- [WHAT YOU WILL DO] Go through the entries below and copy each line containing the word "InputCause".

- [INFORMATION SUPPLIED]

theorem TimeOk.setInput {s : State} (h : TimeOk s) (i : InputId) {x : RefInput} (hx : InputOk x)
    (locked : s.timebase.mode = .locked i → x.qual = .qualified)
    (unlocked : x.qual = .qualified → ∃ j, s.timebase.mode = .locked j) : TimeOk (setInput i x s) := by
  have inputs := inputs_after_setInput (i := i) (fun j => TimebaseOk.inputOk h j) hx
  have qual (j : InputId) : j = i ∧ inputOf (Machine.setInput i x s) j = x ∨
      inputOf (Machine.setInput i x s) j = inputOf s j := by
    by_cases same : j = i
    · subst same
      exact .inl ⟨rfl, inputOf_setInput s j x⟩
    · exact .inr (inputOf_setInput_other s x same)
  refine ⟨fun j mode => ?_, fun j q => ?_, ?_, ?_, ?_, fun j => (inputs j).good, fun j => (inputs j).missed,
    fun j => (inputs j).absent⟩
  · rw [setInput_mode] at mode
    obtain ⟨rfl, e⟩ | e := qual j
    · exact (congrArg RefInput.qual e).trans (locked mode)
    · exact (congrArg RefInput.qual e).trans (h.locked j mode)
  · rw [setInput_mode]
    obtain ⟨-, e⟩ | e := qual j
    · exact unlocked ((congrArg RefInput.qual e).symm.trans q)
    · exact h.unlocked j ((congrArg RefInput.qual e).symm.trans q)
  · simpa using h.known
  · simpa using h.holdover
  · simpa using h.first

theorem changeInput_timebase (i : InputId) (x : RefInput) (c : InputCause) (s : State) :
    (changeInput i x c s).timebase = (setInput i x s).timebase := by
  unfold changeInput
  split
  · rfl
  · exact pushNotice_timebase _ _

theorem inputs_after_changeInput {i : InputId} {x : RefInput} {c : InputCause} {s : State}
    (inputs : ∀ j, InputOk (inputOf s j)) (hx : InputOk x) (j : InputId) : InputOk (inputOf (changeInput i x c s) j) := by
  rw [inputOf, changeInput_timebase]
  exact inputs_after_setInput inputs hx j

theorem TimeOk.changeInput {s : State} (h : TimeOk s) (i : InputId) {x : RefInput} (c : InputCause) (hx : InputOk x)
    (locked : s.timebase.mode = .locked i → x.qual = .qualified)
    (unlocked : x.qual = .qualified → ∃ j, s.timebase.mode = .locked j) : TimeOk (changeInput i x c s) := by
  rw [TimeOk, changeInput_timebase]
  exact TimeOk.setInput h i hx locked unlocked

/-- A change of an input that keeps its qualification. -/
theorem TimeOk.setInput_same {s : State} (h : TimeOk s) (i : InputId) {x : RefInput} (hx : InputOk x)
    (qual : x.qual = (inputOf s i).qual) : TimeOk (Machine.setInput i x s) :=
  TimeOk.setInput h i hx (fun mode => qual.trans (h.locked i mode)) fun q => h.unlocked i (qual.symm.trans q)

/-! ## Locks and losses -/

theorem lockTo_timebase (i : InputId) (c : TimebaseCause) (s : State) : (lockTo i c s).timebase = { s.timebase with
    mode := .locked i, firstPending := true, timeKnown := true, holdoverTimer := none } := pushNotice_timebase _ _

/-- Entry to LOCKED on a QUALIFIED input (R138, R142, R143). -/
theorem TimeOk.lockTo {s : State} {i : InputId} (inputs : ∀ j, InputOk (inputOf s j))
    (here : (inputOf s i).qual = .qualified) (c : TimebaseCause) : TimeOk (lockTo i c s) := by
  rw [TimeOk, lockTo_timebase]
  exact .of_locked (i := i) (fun j => by cases j; exacts [inputs .a, inputs .b]) rfl (by cases i <;> exact here) rfl rfl

theorem otherInput_ne {i j : InputId} (h : j ≠ i) : j = otherInput i := by
  cases i with
  | a => cases j with
    | a => exact absurd rfl h
    | b => rfl
  | b => cases j with
    | a => rfl
    | b => exact absurd rfl h

/-- The locked input has left QUALIFIED: the other one takes over, or HOLDOVER begins (R141). -/
theorem TimeOk.loseLocked {s : State} {i : InputId} (inputs : ∀ j, InputOk (inputOf s j)) (known : s.timebase.timeKnown = true)
    (lost : (inputOf s i).qual ≠ .qualified) : TimeOk (loseLocked i s) := by
  unfold Machine.loseLocked
  split
  case isTrue other => exact TimeOk.lockTo inputs other _
  case isFalse other =>
    have none (j : InputId) : (inputOf s j).qual ≠ .qualified := by
      by_cases same : j = i
      · exact same ▸ lost
      · exact otherInput_ne same ▸ other
    rw [TimeOk, changeMode, pushNotice_timebase]
    exact .of_unlocked (fun j => by cases j; exacts [inputs .a, inputs .b]) (by simp) (fun j => by cases j; exacts [none .a, none .b])
      (fun _ => known) (by simp) rfl

/-- An input that is no longer QUALIFIED is lost to a Timebase that was consistent before. -/
theorem TimeOk.inputLost {s : State} (h : TimeOk s) (i : InputId) {x : RefInput} (c : InputCause) (hx : InputOk x)
    (lost : x.qual ≠ .qualified) : TimeOk (inputLost i (Machine.changeInput i x c s)) := by
  unfold Machine.inputLost
  have inputs := inputs_after_changeInput (c := c) (i := i) (fun j => TimebaseOk.inputOk h j) hx
  split
  case isTrue mode =>
    rw [changeInput_mode] at mode
    refine TimeOk.loseLocked inputs ?_ (by rwa [inputOf_changeInput])
    rw [changeInput_timebase, setInput_timeKnown]
    exact h.known (by simp [mode])
  case isFalse mode =>
    rw [changeInput_mode] at mode
    exact TimeOk.changeInput h i c hx (fun e => absurd e mode) fun q => absurd q lost

/-! ## Markers -/

theorem afterGood_ok {x : RefInput} (present : x.qual ≠ .absent) (now second : Nat) : InputOk (x.afterGood now second) where
  good := Nat.min_le_left _ _
  missed := Nat.zero_le _
  absent e := by
    unfold RefInput.afterGood at e
    dsimp only at e
    split at e
    · cases e
    · exact absurd e present

theorem afterBad_ok (x : RefInput) (now : Nat) : InputOk (x.afterBad now) := ⟨Nat.zero_le _, Nat.zero_le _, nofun⟩

theorem afterLoss_ok (x : RefInput) : InputOk x.afterLoss := ⟨Nat.zero_le _, Nat.zero_le _, fun _ => ⟨rfl, rfl, rfl⟩⟩

/-- A good second takes no qualification away. -/
theorem afterGood_qualified {x : RefInput} (q : x.qual = .qualified) (now second : Nat) :
    (x.afterGood now second).qual = .qualified := by
  simp [RefInput.afterGood, q]

theorem TimeOk.firstMarker {s : State} (h : TimeOk s) {i : InputId} (absent : (inputOf s i).qual = .absent) :
    TimeOk (firstMarker i s) := by
  have same := TimebaseOk.inputOk h i
  unfold Machine.firstMarker
  dsimp only
  split
  case h_1 => exact h
  case h_2 m _ =>
    split
    · refine TimeOk.changeInput h i _ ⟨by simp, same.missed, nofun⟩ (fun mode => ?_) nofun
      have := h.locked i mode
      rw [inputOf] at absent
      rw [absent] at this
      cases this
    · exact TimeOk.setInput_same h i ⟨same.good, same.missed, same.absent⟩ rfl

/-- The Timebase's part of a good second, after which the input has the qualification that the second gives it (R138, R142). -/
theorem TimeOk.goodSecondOf {s : State} (h : TimeOk s) (i : InputId) {x : RefInput} (second : Nat) (hx : InputOk x)
    (keeps : (inputOf s i).qual = .qualified → x.qual = .qualified) :
    TimeOk (goodSecondOf i second (!((inputOf s i).qual == .qualified) && x.qual == .qualified)
      (Machine.changeInput i x .qualified s)) := by
  have inputs := inputs_after_changeInput (c := .qualified) (i := i) (fun j => TimebaseOk.inputOk h j) hx
  have lock (c : TimebaseCause) (q : x.qual = .qualified) :
      TimeOk (Machine.setLocalTime second (Machine.lockTo i c (Machine.changeInput i x .qualified s))) :=
    TimeOk.setLocalTime (TimeOk.lockTo inputs (by rwa [inputOf_changeInput]) c) second
  have unlocked (free : ∀ j, s.timebase.mode ≠ .locked j) : (inputOf s i).qual ≠ .qualified := fun q => by
    obtain ⟨j, mode⟩ := h.unlocked i q
    exact free j mode
  have outside (free : ∀ j, s.timebase.mode ≠ .locked j) : TimeOk (if (!((inputOf s i).qual == .qualified) &&
      x.qual == .qualified) = true then Machine.setLocalTime second (Machine.lockTo i .qualified
        (Machine.changeInput i x .qualified s)) else Machine.changeInput i x .qualified s) := by
    have before := unlocked free
    split
    case isTrue became => exact lock _ (by simpa [before] using became)
    case isFalse became =>
      exact TimeOk.changeInput h i _ hx (fun mode => absurd mode (free i)) fun q => absurd q (by simpa [before] using became)
  unfold Machine.goodSecondOf
  rw [changeInput_mode]
  split
  case h_1 j mode =>
    have kept : TimeOk (Machine.changeInput i x .qualified s) :=
      TimeOk.changeInput h i _ hx (fun e => keeps (h.locked i e)) fun _ => ⟨j, mode⟩
    split
    · exact TimeOk.setLocalTime kept second
    · split
      case isTrue reverts => exact lock _ (by simpa using reverts.2.2)
      case isFalse => exact kept
  case h_2 mode => exact outside (by simp [mode])
  case h_3 mode => exact outside (by simp [mode])

theorem TimeOk.marker {s : State} (h : TimeOk s) (i : InputId) : TimeOk (marker i s) := by
  have same := TimebaseOk.inputOk h i
  unfold Machine.marker
  dsimp only
  split
  case isTrue absent => exact TimeOk.firstMarker h absent
  case isFalse present =>
    split
    · unfold acceptMarker
      dsimp only
      split
      · exact TimeOk.goodSecondOf h i _ (afterGood_ok present _ _) fun q => afterGood_qualified q _ _
      · split
        case isTrue => exact TimeOk.inputLost h i _ (afterBad_ok _ _) nofun
        case isFalse before =>
          exact TimeOk.changeInput h i _ (afterBad_ok _ _) (fun mode => absurd (h.locked i mode) before) nofun
    · exact TimeOk.setInput_same h i ⟨same.good, same.missed, same.absent⟩ rfl

/-! ## Window ends and the holdover timer -/

theorem TimeOk.windowMissed {s : State} (h : TimeOk s) {i : InputId} (present : (inputOf s i).qual ≠ .absent) :
    TimeOk (windowMissed i s) := by
  have same := TimebaseOk.inputOk h i
  unfold Machine.windowMissed
  dsimp only
  split
  case isTrue few =>
    exact TimeOk.setInput_same h i ⟨same.good, by unfold RefInput.afterMiss; exact few, fun e => absurd e present⟩ rfl
  case isFalse =>
    split
    case isTrue => exact TimeOk.inputLost h i _ (afterLoss_ok _) nofun
    case isFalse before =>
      exact TimeOk.changeInput h i _ (afterLoss_ok _) (fun mode => absurd (h.locked i mode) before) nofun

theorem TimeOk.windowEnd {s : State} (h : TimeOk s) (i : InputId) : TimeOk (windowEnd i s) := by
  unfold Machine.windowEnd
  dsimp only
  split
  case isTrue => exact h
  case isFalse present =>
    split
    · exact h
    · exact TimeOk.windowMissed (TimeOk.runClock h _) ((congrArg RefInput.qual (inputOf_runClock s _ i)).trans_ne present)

theorem TimeOk.holdoverExpired {s : State} (h : TimeOk s) : TimeOk (holdoverExpired s) := by
  unfold Machine.holdoverExpired
  split
  case h_1 => exact h
  case h_2 t running =>
    have mode : s.timebase.mode = .holdover := h.holdover.1 (by simp [running])
    have none (i : InputId) : (s.timebase.input i).qual ≠ .qualified := fun q => by
      obtain ⟨j, e⟩ := h.unlocked i q
      simp [mode] at e
    have pending : s.timebase.firstPending = false := Bool.eq_false_iff.2 fun e => by
      obtain ⟨j, e⟩ := h.first e
      simp [mode] at e
    rw [TimeOk, changeMode, pushNotice_timebase]
    exact .of_unlocked (fun j => by cases j; exacts [TimebaseOk.inputOk h .a, TimebaseOk.inputOk h .b]) (by simp)
      (fun j => by cases j; exacts [none .a, none .b])
      (by simp) (by simp) pending

/-! ## Message lines -/

theorem startMessage_ok {x : RefInput} (h : InputOk x) (fault : Bool) : InputOk (x.startMessage fault) :=
  ⟨h.good, h.missed, h.absent⟩

theorem judge_ok {x : RefInput} (h : InputOk x) (m : Assembly) : InputOk (x.judge m) ∧ (x.judge m).qual = x.qual := by
  unfold RefInput.judge
  split <;> exact ⟨⟨h.good, h.missed, h.absent⟩, rfl⟩

theorem takeByte_ok {x : RefInput} (h : InputOk x) (value : Byte) (fault : Bool) :
    InputOk (x.takeByte value fault) ∧ (x.takeByte value fault).qual = x.qual := by
  unfold RefInput.takeByte
  split
  · exact ⟨h, rfl⟩
  · dsimp only
    split
    · exact ⟨⟨h.good, h.missed, h.absent⟩, rfl⟩
    · exact judge_ok h _

theorem setQuiet_timeOk {s : State} (h : TimeOk s) (i : InputId) (t : Nat) : TimeOk (s.setQuiet i t) := by
  rw [TimeOk, State.setQuiet_timebase]
  exact h

theorem TimeOk.receiveByte {s : State} (h : TimeOk s) (i : InputId) (value : Byte) (fault : Bool) :
    TimeOk (receiveByte i value fault s) := by
  have same := TimebaseOk.inputOk h i
  have taken := takeByte_ok same value fault
  refine setQuiet_timeOk ?_ i _
  split
  · exact TimeOk.setInput_same h i (startMessage_ok same fault) rfl
  · exact TimeOk.setInput_same h i taken.1 taken.2

theorem TimeOk.receiveBytes {s : State} (h : TimeOk s) (i : InputId) (bytes : LineBytes) :
    TimeOk (receiveBytes i bytes s) := by
  unfold Machine.receiveBytes
  have first := TimeOk.receiveByte h i bytes.value bytes.fault
  generalize Machine.receiveByte i bytes.value bytes.fault s = u at first
  induction bytes.rest generalizing u with
  | nil => exact first
  | cons b l ih => exact ih _ (TimeOk.receiveByte (TimeOk.runClock first _) i _ _)

/-! ## Resets and requests -/

theorem coldReset_timeOk (s : State) : TimeOk (coldReset s) :=
  .of_unlocked (fun j => by cases j <;> exact ⟨Nat.zero_le _, Nat.zero_le _, fun _ => ⟨rfl, rfl, rfl⟩⟩) nofun
    (fun j => by cases j <;> nofun) (fun e => absurd rfl e) (by simp [coldReset, State.reset, Timebase.reset]) rfl

theorem placeAnswers_timebase (l : List SlotNo) (s : State) : (l.foldl abortSlot s).timebase = s.timebase := by
  induction l generalizing s with
  | nil => rfl
  | cons d l ih =>
    rw [List.foldl_cons, ih, abortSlot]
    split
    · rfl
    · exact placeAnswer_timebase _ _ _

theorem warmReset_timebase (s : State) : (warmReset s).timebase = s.timebase := placeAnswers_timebase _ _

theorem moveStation_timebase (n : StationNo) (new : StationState) (cause : StationCause) (run : StationRun) (s : State) :
    (moveStation n new cause run s).timebase = s.timebase := by
  unfold moveStation
  dsimp only
  split
  · rw [(completeDeferrals_kept _ _ _).timebase]
    simp
  · simp

theorem disableStation_timebase (n : StationNo) (s : State) : (disableStation n s).timebase = s.timebase := by
  unfold disableStation
  dsimp only
  split
  · rw [(leaveAwaited_kept _ _).timebase]
    exact moveStation_timebase _ _ _ _ _
  · exact moveStation_timebase _ _ _ _ _

theorem exchangeStation_timebase (n : StationNo) (c : StationConfig) (s : State) :
    (exchangeStation n c s).timebase = s.timebase := by
  have chosen (b : Prop) [Decidable b] (u : State) (m : List (Nat × StationNo)) :
      (if b then u else { u with codeMap := m }).timebase = u.timebase := by split <;> rfl
  have chosen' (b : Prop) [Decidable b] (u : State) (m : List (Nat × StationNo)) :
      (if b then { u with codeMap := m } else u).timebase = u.timebase := by split <;> rfl
  unfold exchangeStation
  dsimp only
  split
  · rw [(leaveAwaited_kept _ _).timebase, pushNotice_timebase, chosen', State.setStation_timebase,
      (completeDeferrals_kept _ _ _).timebase, chosen]
    rfl
  · rw [pushNotice_timebase, chosen', State.setStation_timebase, (completeDeferrals_kept _ _ _).timebase, chosen]
    rfl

- [EXERCISE RESPONSE]
theorem changeInput_timebase (i : InputId) (x : RefInput) (c : InputCause) (s : State) :
theorem inputs_after_changeInput {i : InputId} {x : RefInput} {c : InputCause} {s : State}
theorem TimeOk.changeInput {s : State} (h : TimeOk s) (i : InputId) {x : RefInput} (c : InputCause) (hx : InputOk x)
theorem TimeOk.inputLost {s : State} (h : TimeOk s) (i : InputId) {x : RefInput} (c : InputCause) (hx : InputOk x)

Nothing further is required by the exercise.